/-- R293, R294: COLLECTIVE_RESULT: the next round's result of an element: the thread whose load waits for that round goes on with it; else the
REDUCE that takes that round has it written; else it is kept. Saturation is recorded in the entry. -/
def Claims.ResultsArrive : Prop :=
  ∀ (s : State) (fn e i : Nat) (v : W64) (sat : Bool),
    let en := s.running = true ∧ bit (s.ctl.collApOf fn e).toNat 0 = true
    let key := elemKey fn e i
    let n := Store.get 0 s.net.delivered key
    let s1 := s.setNet { s.net with delivered := Store.set 0 s.net.delivered key (n + 1) }
    let s2 := if sat then s1.setCtl { s1.ctl with collAp := Store.set 0 s1.ctl.collAp (fn * 256 + e) (put64 (s1.ctl.collApOf fn e) 63 1 1) } else s1
    let here (x : Thread) : Bool := x.st == .parked (.aperture e i n)
    let loads := s.teams.find? (fun t => (s.gridOf t).fn == fn && t.threads.any here)
    let reduce := s.net.requests.find? (fun x => x.fn == fn && x.opc == 3 && x.entry == e && x.rounds.contains (i, n))
    (¬en → exec (.collectiveResult fn e i v sat) s = .next s) ∧
    (∀ t, en → loads = some t → exec (.collectiveResult fn e i v sat) s =
      .next (s2.onTeam t.uid (fun y => (y.indices here).foldl (fun (a : Team) j => a.unpark j (some v)) y))) ∧
    (∀ x z, en → loads = none → reduce = some x → s2.deliverTo x i n v sat = some z → exec (.collectiveResult fn e i v sat) s = .next z) ∧
    -- where a page or a line holds the REDUCE's write back, the result waits there or comes again
    (∀ x, en → loads = none → reduce = some x → s2.deliverTo x i n v sat = none →
      exec (.collectiveResult fn e i v sat) s = .next ((s2.resultWrite x i v).hold s (.collectiveResult fn e i v sat))) ∧
    (en → loads = none → reduce = none → exec (.collectiveResult fn e i v sat) s =
      .next (s2.setNet { s2.net with results := s2.net.results ++ [(key, n, v, sat)] }))

/-- The transport has visited a ring, or the trigger queue as ring 64, and visits the one after it next (R296). -/
def Claims.visited (s : State) (fn ring : Nat) : State := s.setNet { s.net with visit := Store.set 0 s.net.visit fn ((ring + 1) % 65) }
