-- ==== Sys2Proof/Tests/Slice0.lean ====
section
/-! SUPPORT. Tests: words written out from the encodings of the spec; the ill-formed term of each check; one step of an
instruction on a small state, with values that the spec's own examples and tables give; and, for each obligation, a
state and operands that meet its hypotheses. -/

namespace Sys2Proof.Tests
open Sys2Proof.Machine


-- words from the spec's entries, each beside its assembly line there
theorem test_words_sc :
    decode .sc 0x2220484400000000 = .ok (.smov .i32 8 4) ∧ decode .sc 0x2291484400000000 = .ok (.smovMv 8 4) ∧
    decode .sc 0x2320490000000080 = .ok (.smovi .i32 9 128) ∧ decode .sc 0x2090434540000000 = .ok (.scmp .eq .n64 3 5 0) ∧
    decode .sc 0x01204F4449000000 = .ok (.sadd .i32 15 4 9) ∧ decode .sc 0x2120414243440000 = .ok (.ssel .i32 1 2 3 4) := by decide
theorem test_words_sc_memory :
    decode .sc 0x3290420000000008 = .ok (.sprm .n64 2 8) ∧ decode .sc 0x3280410000000000 = .ok (.sprm .n32 1 0) ∧
    decode .sc 0x3090604743000000 = .ok (.sld .acq .device .n64 .g 7 3 none 0) ∧
    decode .sc 0x3190A04743000000 = .ok (.sst .rel .device .n64 .g 7 3 none 0) ∧
    decode .sc 0x319000424A000008 = .ok (.sst .plain .team .n64 .g 2 10 none 8) := by decide
theorem test_words_sget :
    decode .sc 0x38204A0000000009 = .ok (.sget 9 10 none none) ∧ decode .sc 0x3820464547000010 = .ok (.sget 0x10 6 (some 5) (some 7)) ∧
    decode .sc 0x3820424300000050 = .ok (.sget 0x50 2 (some 3) none) ∧ decode .sc 0x3920004100000011 = .ok (.sset 0x11 1) := by decide
theorem test_words_vx_integer :
    decode .vx 0x0120858501000000 = .ok (.add .i32 (.k 5) (.k 5) (.w 1)) ∧ decode .vx 0x0220818102000000 = .ok (.sub .i32 (.k 1) (.k 1) (.w 2)) ∧
    decode .vx 0x0320018080000000 = .ok (.mul .i32 (.w 1) (.k 0) (.k 0)) ∧ decode .vx 0x0420018283000000 = .ok (.mulh .i32 (.w 1) (.k 2) (.k 3)) ∧
    decode .vx 0x0520818283840000 = .ok (.mad .i32 (.k 1) (.k 2) (.k 3) (.k 4)) ∧ decode .vx 0x0680828081000000 = .ok (.div .n32 (.k 2) (.k 0) (.k 1)) ∧
    decode .vx 0x0720838182000000 = .ok (.rem .i32 (.k 3) (.k 1) (.k 2)) ∧ decode .vx 0x0830828486000000 = .ok (.min .i64 (.k 2) (.k 4) (.k 6)) := by decide
theorem test_words_vx_bits :
    decode .vx 0x0A20838300000000 = .ok (.abs .i32 (.k 3) (.k 3)) ∧ decode .vx 0x1020030304000000 = .ok (.and .i32 (.w 3) (.w 3) (.w 4)) ∧
    decode .vx 0x1120030102000000 = .ok (.or .i32 (.w 3) (.w 1) (.w 2)) ∧ decode .vx 0x1220030102000000 = .ok (.xor .i32 (.w 3) (.w 1) (.w 2)) ∧
    decode .vx 0x1480028105000000 = .ok (.shl .n32 (.w 2) (.k 1) (.w 5)) ∧ decode .vx 0x1790018200000000 = .ok (.clz .n64 (.w 1) (.k 2)) ∧
    decode .vx 0x1890018200000000 = .ok (.popc .n64 (.w 1) (.k 2)) ∧ decode .vx 0x1980028100000000 = .ok (.brev .n32 (.w 2) (.k 1)) := by decide
theorem test_words_vx_moves :
    decode .vx 0x2081048041000002 = .ok (.cmp .lt .n32 true (.w 4) (.k 0) (.s 1)) ∧ decode .vx 0x2030028486000000 = .ok (.cmp .eq .i64 false (.w 2) (.k 4) (.k 6)) ∧
    decode .vx 0x2120830102040000 = .ok (.sel .i32 (.k 3) (.w 1) (.w 2) (.w 4)) ∧ decode .vx 0x2220A88300000000 = .ok (.mov .i32 (.k 40) (.k 3)) ∧
    decode .vx 0x23A001000000C100 = .ok (.movi .f16 (.w 1) 0xC100) ∧ decode .vx 0x23308200FFFFFFFF = .ok (.movi .i64 (.k 2) 0xFFFFFFFF) ∧
    decode .vx 0x24908A4200000000 = .ok (.bcst .n64 (.k 10) 2) ∧ decode .vx 0x2520800000000000 = .ok (.idx 0 (.k 0)) := by decide
theorem test_words_vx_floating :
    decode .vx 0x43C0810203810000 = .ok (.fma .f32 .dflt (.k 1) (.w 2) (.w 3) (.k 1)) ∧ decode .vx 0x40A2010203000000 = .ok (.fadd .f16 .rne (.w 1) (.w 2) (.w 3)) ∧
    decode .vx 0x52B4868200000000 = .ok (.fsqrt .bf16 .rtz (.k 6) (.k 2)) ∧ decode .vx 0x48C1018283000002 = .ok (.fcmp .lt .f32 true (.w 1) (.k 2) (.k 3)) ∧
    decode .vx 0x49A0018200000000 = .ok (.fclass .f16 (.w 1) (.k 2)) ∧ decode .vx 0x58A283010000000C = .ok (.cvt .f16 .f32 false .rne (.k 3) (.w 1)) ∧
    decode .vx 0x580082010000001C = .ok (.cvt .i8 .f32 true .dflt (.k 2) (.w 1)) := by decide
theorem test_words_vx_residues :
    decode .vx 0x6020820100000000 = .ok (.rfwd .i32 (.k 2) (.w 1)) ∧ decode .vx 0x61D0838284000000 = .ok (.radd (.k 3) (.k 2) (.k 4)) ∧
    decode .vx 0x62D0858286000000 = .ok (.rmul (.k 5) (.k 2) (.k 6)) ∧ decode .vx 0x64D0058500000000 = .ok (.rback (.w 5) (.k 5)) ∧
    decode .vx 0x700090208700000C = .ok (.qnt .i8 .f32 .dflt (.k 16) (.w 32) (.k 7)) ∧ decode .vx 0x7100018283000000 = .ok (.dqnt .i8 (.w 1) (.k 2) (.k 3)) ∧
    decode .vx 0x72A0848200000000 = .ok (.cmpr .f16 (.k 4) (.k 2)) ∧ decode .vx 0x7300020100000000 = .ok (.xpnd .i8 (.w 2) (.w 1)) := by decide
theorem test_words_tx_tiles :
    decode .tx 0x010000004C000000 = .ok (.tcfg 0 0 12) ∧ decode .tx 0x0200000000004000 = .ok (.tzero 0 true 0) ∧
    decode .tx 0x030040004549C000 = .ok (.tld 0 4 5 9 true true) ∧ decode .tx 0x0400200046420000 = .ok (.tst 0 2 6 2 false) ∧
    decode .tx 0x0500100005000203 = .ok (.tlds 0 1 (.w 5) false false 2 3) ∧ decode .tx 0x060010008400C200 = .ok (.tsts 0 1 4 true true 2 0) ∧
    decode .tx 0x0700520000000000 = .ok (.ttrn 0 5 2) := by decide
theorem test_words_tx_products :
    decode .tx 0x1002101005068000 = .ok (.tmma 0 false .i8 .rne 1 0 1 (.w 5) (.w 6) true) ∧
    decode .tx 0x1001001000000000 = .ok (.tmma 0 true .i8 .dflt 0 0 1 (.w 0) (.w 0) false) ∧ decode .tx 0x11B2367000000000 = .ok (.tmmf 0 .bf16 .rne 3 6 7) ∧
    decode .tx 0x1241234100000000 = .ok (.tspm 1 true .i4 .dflt 2 3 4 (.w 0) (.w 0) false) ∧ decode .tx 0x1802000005060000 = .ok (.tclose 0 .rne 0 (.w 5) (.w 6) false) ∧
    decode .tx 0x1902500000000000 = .ok (.tdrain 0 .rne 5 0 false) ∧ decode .tx 0x1A0020008A000000 = .ok (.tqnt 0 .i8 .dflt 2 0 10) ∧
    decode .tx 0x2002001005061400 = .ok (.tgemm 0 .i8 .rne 0 0 1 (.w 5) (.w 6) false 20) := by decide
theorem test_words_mx :
    decode .mx 0x0181608142000000 = .ok (.ld .rmt .device .n32 .g (.k 1) (.s 2) none 0) ∧ decode .mx 0x0182008500000004 = .ok (.ld .plain .team .n32 .s (.k 5) (.w 0) none 4) ∧
    decode .mx 0x0280000142030000 = .ok (.st .plain .team .n32 .g (.w 1) (.s 2) (some (.w 3)) 0) ∧
    decode .mx 0x0298008245000000 = .ok (.st .plain .team .n64 .fh (.k 2) (.s 5) none 0) ∧ decode .mx 0x0480008442000008 = .ok (.ldp .n32 .g (.k 4) (.s 2) none 8) ∧
    decode .mx 0x0386018148000000 = .ok (.ldsee true .plain .team .n32 (.k 1) 8 none 0) := by decide
theorem test_words_mx_atomics :
    decode .mx 0x0882008200010000 = .ok (.atom .add .plain .team .n32 .s (.k 2) (.w 0) (.w 1) 0) ∧
    decode .mx 0x0882078100020000 = .ok (.atom .cas .plain .team .n32 .s (.k 1) (.w 0) (.w 2) 0) ∧
    decode .mx 0x0891608244860008 = .ok (.atom .add .rmt .device .n64 .g (.k 2) (.s 4) (.k 6) 8) ∧
    decode .mx 0x09C0A80044010000 = .ok (.red .fadd .rel .device .f32 .g (.s 4) (.w 1) 0) ∧ decode .mx 0x1001200000000000 = .ok (.fence .sc .device) ∧
    decode .mx 0x1000500000000000 = .ok (.fence .acq .part) ∧ decode .mx 0x1180000042000080 = .ok (.pref .n32 .g (.s 2) none 128) := by decide
theorem test_words_cf :
    decode .cf 0x0100000003000000 = .ok (.bra 3) ∧ decode .cf 0x0200000007000000 = .ok (.brc 7) ∧ decode .cf 0x030000000A840003 = .ok (.bsw 10 (.k 4) 3) ∧
    decode .cf 0x040000000C890000 = .ok (.call 12 9) ∧ decode .cf 0x0500000000890000 = .ok (.ret (.k 9)) ∧ decode .cf 0x0600000000000000 = .ok .exit ∧
    decode .cf 0x0700000005000000 = .ok (.yield 5) ∧ decode .cf 0x1000000000000000 = .ok .pnot ∧ decode .cf 0x1100000000000000 = .ok .ppop := by decide
theorem test_words_cf_waits :
    decode .cf 0x2000000005000002 = .ok (.bar false 2 5) ∧ decode .cf 0x2101000000000011 = .ok (.bara true 17) ∧ decode .cf 0x2200000009000000 = .ok (.barw false 0 9) ∧
    decode .cf 0x2301000000000005 = .ok (.nbmem 5 true) ∧ decode .cf 0x2801000001000000 = .ok (.waitf true (.w 0) 1) ∧ decode .cf 0x3000000000000000 = .ok .grab ∧
    decode .cf 0x3100000000000000 = .ok .relx ∧ decode .cf 0x3803000000000040 = .ok (.cvset 3 64) ∧ decode .cf 0x3D00000000000009 = .ok (.bkpt 9) ∧
    decode .cf 0x3E00000000000000 = .ok .nop ∧ decode .cf 0x3F00000000000007 = .ok (.trap 7) := by decide
theorem test_words_ex :
    decode .ex 0x0144864387050002 = .ok (.cpy .s .g .teamBar (.k 6) (.s 3) (some (.k 7)) (.w 5) 2) ∧
    decode .ex 0x0244864700000003 = .ok (.tcpy true .teamBar (.k 6) 7 3) ∧ decode .ex 0x0301008300000028 = .ok (.bexp true (.k 3) 40) ∧
    decode .ex 0x0800814600000000 = .ok (.gstart (.k 1) 6) ∧ decode .ex 0x0900004382000010 = .ok (.gcond 3 (.k 2) 16) ∧
    decode .ex 0x0A00454400000000 = .ok (.launch 5 4) ∧ decode .ex 0x1001454249000000 = .ok (.ptnew true 5 2 9) ∧ decode .ex 0x1100004700000000 = .ok (.ptfree 7) ∧
    decode .ex 0x1200474500000001 = .ok (.seeh 7 5 1) ∧ decode .ex 0x1300004500000000 = .ok (.drop 5) := by decide
theorem test_words_ex_service :
    decode .ex 0x1400494546000000 = .ok (.hsend 9 5 6) ∧ decode .ex 0x1500464200000000 = .ok (.hrecv 6 2) ∧ decode .ex 0x1800434400000002 = .ok (.wqpost 3 4 2) ∧
    decode .ex 0x1901434400000000 = .ok (.triga true 3 4) ∧ decode .ex 0x1A00000100000005 = .ok (.cntadd 5 (.w 1)) ∧ decode .ex 0x20004A8800000000 = .ok (.sysc 10 (.k 8)) ∧
    decode .ex 0x2110004344000000 = .ok (.sret 3 4 true) ∧ decode .ex 0x2201410000000000 = .ok (.tstamp true 1) ∧ decode .ex 0x3000004445000000 = .ok (.ktlbi 0 (some 4) (.s 5)) ∧
    decode .ex 0x3003000082000000 = .ok (.ktlbi 3 none (.k 2)) ∧ decode .ex 0x3100434481000000 = .ok (.kget 0 3 4 (.k 1) 0) ∧
    decode .ex 0x3202004481820007 = .ok (.kset false 4 (.k 1) (.k 2) 7) ∧ decode .ex 0x3300004481000000 = .ok (.kresumeResume 4 (.k 1)) := by decide
-- R324's table of words that fail
theorem test_words_refused :
    decode .vx 0x0330018080000000 ≠ .ok (.mul .i64 (.w 1) (.k 0) (.k 0)) ∧ (decode .vx 0x03E0018080000000).toBool = false ∧
    (decode .vx 0x032C018080000000).toBool = false ∧ (decode .vx 0x0320418080000000).toBool = false ∧ (decode .cf 0x0120018080000000).toBool = false ∧
    (Header.ofWord 0x7000000000000000).clause = none ∧ (Header.ofWord 0x1100200000000000).clause = some .vx := by decide
theorem test_header_fields :
    (Header.ofWord 0x0100018000000000).clause = some .sc ∧ (Header.ofWord 0x1400200000000000).clause = some .vx ∧
    (Header.ofWord 0x4100000200000000).clause = some .cf := by decide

——————

__About this task__. Would you please copy exactly the part of the entries above that begins at the line containing "(¬en → exec" and ends at the line containing "one step of an", both lines included?

__Task output__.
    (¬en → exec (.collectiveResult fn e i v sat) s = .next s) ∧
    (∀ t, en → loads = some t → exec (.collectiveResult fn e i v sat) s =
      .next (s2.onTeam t.uid (fun y => (y.indices here).foldl (fun (a : Team) j => a.unpark j (some v)) y))) ∧
    (∀ x z, en → loads = none → reduce = some x → s2.deliverTo x i n v sat = some z → exec (.collectiveResult fn e i v sat) s = .next z) ∧
    -- where a page or a line holds the REDUCE's write back, the result waits there or comes again
    (∀ x, en → loads = none → reduce = some x → s2.deliverTo x i n v sat = none →
      exec (.collectiveResult fn e i v sat) s = .next ((s2.resultWrite x i v).hold s (.collectiveResult fn e i v sat))) ∧
    (en → loads = none → reduce = none → exec (.collectiveResult fn e i v sat) s =
      .next (s2.setNet { s2.net with results := s2.net.results ++ [(key, n, v, sat)] }))

/-- The transport has visited a ring, or the trigger queue as ring 64, and visits the one after it next (R296). -/
def Claims.visited (s : State) (fn ring : Nat) : State := s.setNet { s.net with visit := Store.set 0 s.net.visit fn ((ring + 1) % 65) }
-- ==== Sys2Proof/Tests/Slice0.lean ====
section
/-! SUPPORT. Tests: words written out from the encodings of the spec; the ill-formed term of each check; one step of an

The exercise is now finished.